- Origin: Manila, Philippines
- Genres: Pop, R&B, Soul, Jazz, Classical, Broadway, Swing, Blues, Original Pilipino Music, World
- Years active: 2007–present
- Labels: Sony Music Ivory Music and Video Curve Entertainment, INC; management: Ryan Cayabyab
- Members: Poppert Bernadas VJ Caber Anthony Castillo Nica Tupas Celine Fabie Erwin Lacsa Katherine Tiuseco
- Past members: Irra Cenina Jaime Barcelon
- Website: official site

= Ryan Cayabyab Singers =

Ryan Cayabyab Singers (RCS) is a 7-member musical group formed and mentored by Ryan Cayabyab. As of 2025, the group is composed of four men and three women. Their music is focused on original Pilipino music. Since the group's formation in 2007, they have released 3 full-length studio albums and have also made international tours.

==Career==
Filipino musician Ryan Cayabyab formed the group following auditions in June of 2007. Around 170 auditioned to be part of the group. The initial members were Anezka Alvarez, Kaich Tiuseco, Kyla Rivera, Irra Cenina, Jaime Barcelon, Poppert Bernadas and Vincent Evangelista. The goal for this group, according to Cayabyab, was to be an outlet for his music and to see them launch solo careers.

Also in 2007, RCS released their first album, which was self-titled. It included the single "Let Me Love You Tonight", eight original songs, and four remakes. Off that album, they won two Awit Awards. In 2008, they had their first international concert in Singapore, then began a 30-city US tour to raise funds for Gawad Kalinga.

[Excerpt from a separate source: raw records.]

-- ==== Sys2Proof/Word.lean ====
section
/-! DEFINITION. The plain words of the model: units (R1), the names of antennas, axes, zones and
group slots, and the fixed-size collections indexed by them. -/

namespace Sys2Proof

/-- One byte on a link. -/
abbrev Byte := BitVec 8

/-- An epoch of the station clock in milliseconds (R1). An `Int`, because a TIME_SET moves held
epochs by an offset that may take them below zero (R194). -/
abbrev Epoch := Int

/-- A position in millidegrees, or a velocity in mdeg/s (R1). -/
abbrev Mdeg := Int

/-- A timer: stopped, or running since an epoch (R5). -/
abbrev Timer := Option Epoch

/-- The 40-bit change flag word (R210). -/
abbrev FlagWord := BitVec 40

/-- The six antennas, numbered 0 to 5. -/
inductive Ant where
  | n0 | n1 | n2 | n3 | n4 | n5
deriving DecidableEq, Repr

/-- Every antenna in number order. -/
def Ant.all : List Ant := [.n0, .n1, .n2, .n3, .n4, .n5]

/-- The number of an antenna. -/
def Ant.num : Ant → Nat
  | .n0 => 0 | .n1 => 1 | .n2 => 2 | .n3 => 3 | .n4 => 4 | .n5 => 5

/-- The antenna of a number, if the number is 0..5. -/
def Ant.ofNat? : Nat → Option Ant
  | 0 => some .n0 | 1 => some .n1 | 2 => some .n2
  | 3 => some .n3 | 4 => some .n4 | 5 => some .n5
  | _ => none

/-- The two axes of an antenna. -/
inductive AxisName where
  | az | el
deriving DecidableEq, Repr

/-- The other axis of the same antenna. -/
def AxisName.other : AxisName → AxisName
  | .az => .el | .el => .az

/-- An axis, named by antenna and axis. -/
structure AxisId where
  ant : Ant
  ax : AxisName
deriving DecidableEq, Repr

/-- Both axes of an antenna, AZ first. -/
def Ant.axes (a : Ant) : List AxisId := [⟨a, .az⟩, ⟨a, .el⟩]

/-- The twelve axes in count order. -/
def AxisId.all : List AxisId := Ant.all.flatMap Ant.axes

/-- The other axis of the same antenna. -/
def AxisId.other (i : AxisId) : AxisId := ⟨i.ant, i.ax.other⟩

/-- The three heater zones of an antenna. -/
inductive ZoneClass where
  | pin | gear | surface
deriving DecidableEq, Repr

/-- A heater zone, named by antenna and class. -/
structure ZoneId where
  ant : Ant
  cls : ZoneClass
deriving DecidableEq, Repr

/-- The three zones of an antenna: PIN, GEAR, SURFACE. -/
def Ant.zones (a : Ant) : List ZoneId := [⟨a, .pin⟩, ⟨a, .gear⟩, ⟨a, .surface⟩]

/-- The eighteen zones in count order. -/
def ZoneId.all : List ZoneId := Ant.all.flatMap Ant.zones

/-- The four joint slew group slots. -/
inductive GroupId where
  | g0 | g1 | g2 | g3
deriving DecidableEq, Repr

/-- Every group slot in number order. -/
def GroupId.all : List GroupId := [.g0, .g1, .g2, .g3]

/-- The number of a group slot. -/
def GroupId.num : GroupId → Nat
  | .g0 => 0 | .g1 => 1 | .g2 => 2 | .g3 => 3

/-- The group slot of a number, if the number is 0..3. -/
def GroupId.ofNat? : Nat → Option GroupId
  | 0 => some .g0 | 1 => some .g1 | 2 => some .g2 | 3 => some .g3
  | _ => none

/-- One item per antenna. -/
structure Six (α : Type) where
  (a0 a1 a2 a3 a4 a5 : α)
deriving DecidableEq, Repr

/-- The item of an antenna. -/
def Six.get {α : Type} (x : Six α) : Ant → α
  | .n0 => x.a0 | .n1 => x.a1 | .n2 => x.a2 | .n3 => x.a3 | .n4 => x.a4 | .n5 => x.a5

/-- Replace the item of an antenna. -/
def Six.set {α : Type} (x : Six α) (a : Ant) (v : α) : Six α :=
  match a with
  | .n0 => ⟨v, x.a1, x.a2, x.a3, x.a4, x.a5⟩
  | .n1 => ⟨x.a0, v, x.a2, x.a3, x.a4, x.a5⟩
  | .n2 => ⟨x.a0, x.a1, v, x.a3, x.a4, x.a5⟩
  | .n3 => ⟨x.a0, x.a1, x.a2, v, x.a4, x.a5⟩
  | .n4 => ⟨x.a0, x.a1, x.a2, x.a3, v, x.a5⟩
  | .n5 => ⟨x.a0, x.a1, x.a2, x.a3, x.a4, v⟩

/-- The same item for every antenna. -/
def Six.const {α : Type} (v : α) : Six α := ⟨v, v, v, v, v, v⟩

/-- Build the six items from a rule. -/
def Six.of {α : Type} (f : Ant → α) : Six α := ⟨f .n0, f .n1, f .n2, f .n3, f .n4, f .n5⟩

/-- Apply a rule to every item. -/
def Six.map {α β : Type} (f : Ant → α → β) (x : Six α) : Six β :=
  ⟨f .n0 x.a0, f .n1 x.a1, f .n2 x.a2, f .n3 x.a3, f .n4 x.a4, f .n5 x.a5⟩

@[simp] theorem Six.get_set {α : Type} (x : Six α) (a b : Ant) (v : α) :
    (x.set a v).get b = if b = a then v else x.get b := by
  cases a <;> cases b <;> rfl

@[simp] theorem Six.get_map {α β : Type} (f : Ant → α → β) (x : Six α) (a : Ant) :
    (x.map f).get a = f a (x.get a) := by
  cases a <;> rfl

@[simp] theorem Six.get_const {α : Type} (v : α) (a : Ant) : (Six.const v).get a = v := by
  cases a <;> rfl

@[simp] theorem Six.get_of {α : Type} (f : Ant → α) (a : Ant) : (Six.of f).get a = f a := by
  cases a <;> rfl

theorem Six.ext_get {α : Type} {x y : Six α} (h : ∀ a, x.get a = y.get a) : x = y := by
  cases x; cases y
  have h0 := h .n0; have h1 := h .n1; have h2 := h .n2
  have h3 := h .n3; have h4 := h .n4; have h5 := h .n5
  simp_all [Six.get]

/-- One item per axis of an antenna. -/
structure PerAxis (α : Type) where
  (az el : α)
deriving DecidableEq, Repr

/-- The item of an axis. -/
def PerAxis.get {α : Type} (x : PerAxis α) : AxisName → α
  | .az => x.az | .el => x.el

/-- Replace the item of an axis. -/
def PerAxis.set {α : Type} (x : PerAxis α) (i : AxisName) (v : α) : PerAxis α :=
  match i with
  | .az => ⟨v, x.el⟩
  | .el => ⟨x.az, v⟩

/-- Apply a rule to both items. -/
def PerAxis.map {α β : Type} (f : AxisName → α → β) (x : PerAxis α) : PerAxis β :=
  ⟨f .az x.az, f .el x.el⟩

@[simp] theorem PerAxis.get_set {α : Type} (x : PerAxis α) (i j : AxisName) (v : α) :
    (x.set i v).get j = if j = i then v else x.get j := by
  cases i <;> cases j <;> rfl

@[simp] theorem PerAxis.get_map {α β : Type} (f : AxisName → α → β) (x : PerAxis α)
    (i : AxisName) : (x.map f).get i = f i (x.get i) := by
  cases i <;> rfl

/-- One item per heater zone of an antenna. -/
structure Trio (α : Type) where
  (pin gear surface : α)
deriving DecidableEq, Repr

/-- The item of a zone class. -/
def Trio.get {α : Type} (x : Trio α) : ZoneClass → α
  | .pin => x.pin | .gear => x.gear | .surface => x.surface

/-- Replace the item of a zone class. -/
def Trio.set {α : Type} (x : Trio α) (z : ZoneClass) (v : α) : Trio α :=
  match z with
  | .pin => ⟨v, x.gear, x.surface⟩
  | .gear => ⟨x.pin, v, x.surface⟩
  | .surface => ⟨x.pin, x.gear, v⟩

/-- Apply a rule to the three items. -/
def Trio.map {α β : Type} (f : ZoneClass → α → β) (x : Trio α) : Trio β :=
  ⟨f .pin x.pin, f .gear x.gear, f .surface x.surface⟩

@[simp] theorem Trio.get_set {α : Type} (x : Trio α) (i j : ZoneClass) (v : α) :
    (x.set i v).get j = if j = i then v else x.get j := by
  cases i <;> cases j <;> rfl

@[simp] theorem Trio.get_map {α β : Type} (f : ZoneClass → α → β) (x : Trio α)
    (i : ZoneClass) : (x.map f).get i = f i (x.get i) := by
  cases i <;> rfl

/-- One item per group slot. -/
structure Four (α : Type) where
  (g0 g1 g2 g3 : α)
deriving DecidableEq, Repr

/-- The item of a group slot. -/
def Four.get {α : Type} (x : Four α) : GroupId → α
  | .g0 => x.g0 | .g1 => x.g1 | .g2 => x.g2 | .g3 => x.g3

/-- Replace the item of a group slot. -/
def Four.set {α : Type} (x : Four α) (g : GroupId) (v : α) : Four α :=
  match g with
  | .g0 => ⟨v, x.g1, x.g2, x.g3⟩
  | .g1 => ⟨x.g0, v, x.g2, x.g3⟩
  | .g2 => ⟨x.g0, x.g1, v, x.g3⟩
  | .g3 => ⟨x.g0, x.g1, x.g2, v⟩

/-- Apply a rule to the four items. -/
def Four.map {α β : Type} (f : GroupId → α → β) (x : Four α) : Four β :=
  ⟨f .g0 x.g0, f .g1 x.g1, f .g2 x.g2, f .g3 x.g3⟩

@[simp] theorem Four.get_set {α : Type} (x : Four α) (i j : GroupId) (v : α) :
    (x.set i v).get j = if j = i then v else x.get j := by
  cases i <;> cases j <;> rfl

@[simp] theorem Four.get_map {α β : Type} (f : GroupId → α → β) (x : Four α) (i : GroupId) :
    (x.map f).get i = f i (x.get i) := by
  cases i <;> rfl

end Sys2Proof
end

Five years after their ebut, RCS released their second album RCS Repackaged in 2012. Later that year, they celebrated their five-year anniversary with a concert on July 7.

Nine years after their debut, in 2016, RCS released their third album Sa Panaginip Lang. It contained tracks originally composed by Smokey Mountain and original works composed by both Cayabyab and the members of RCS.

In 2017, RCS went on a U.S. West Coast tour, including a performance celebrating Philippine independence in the Bay Area.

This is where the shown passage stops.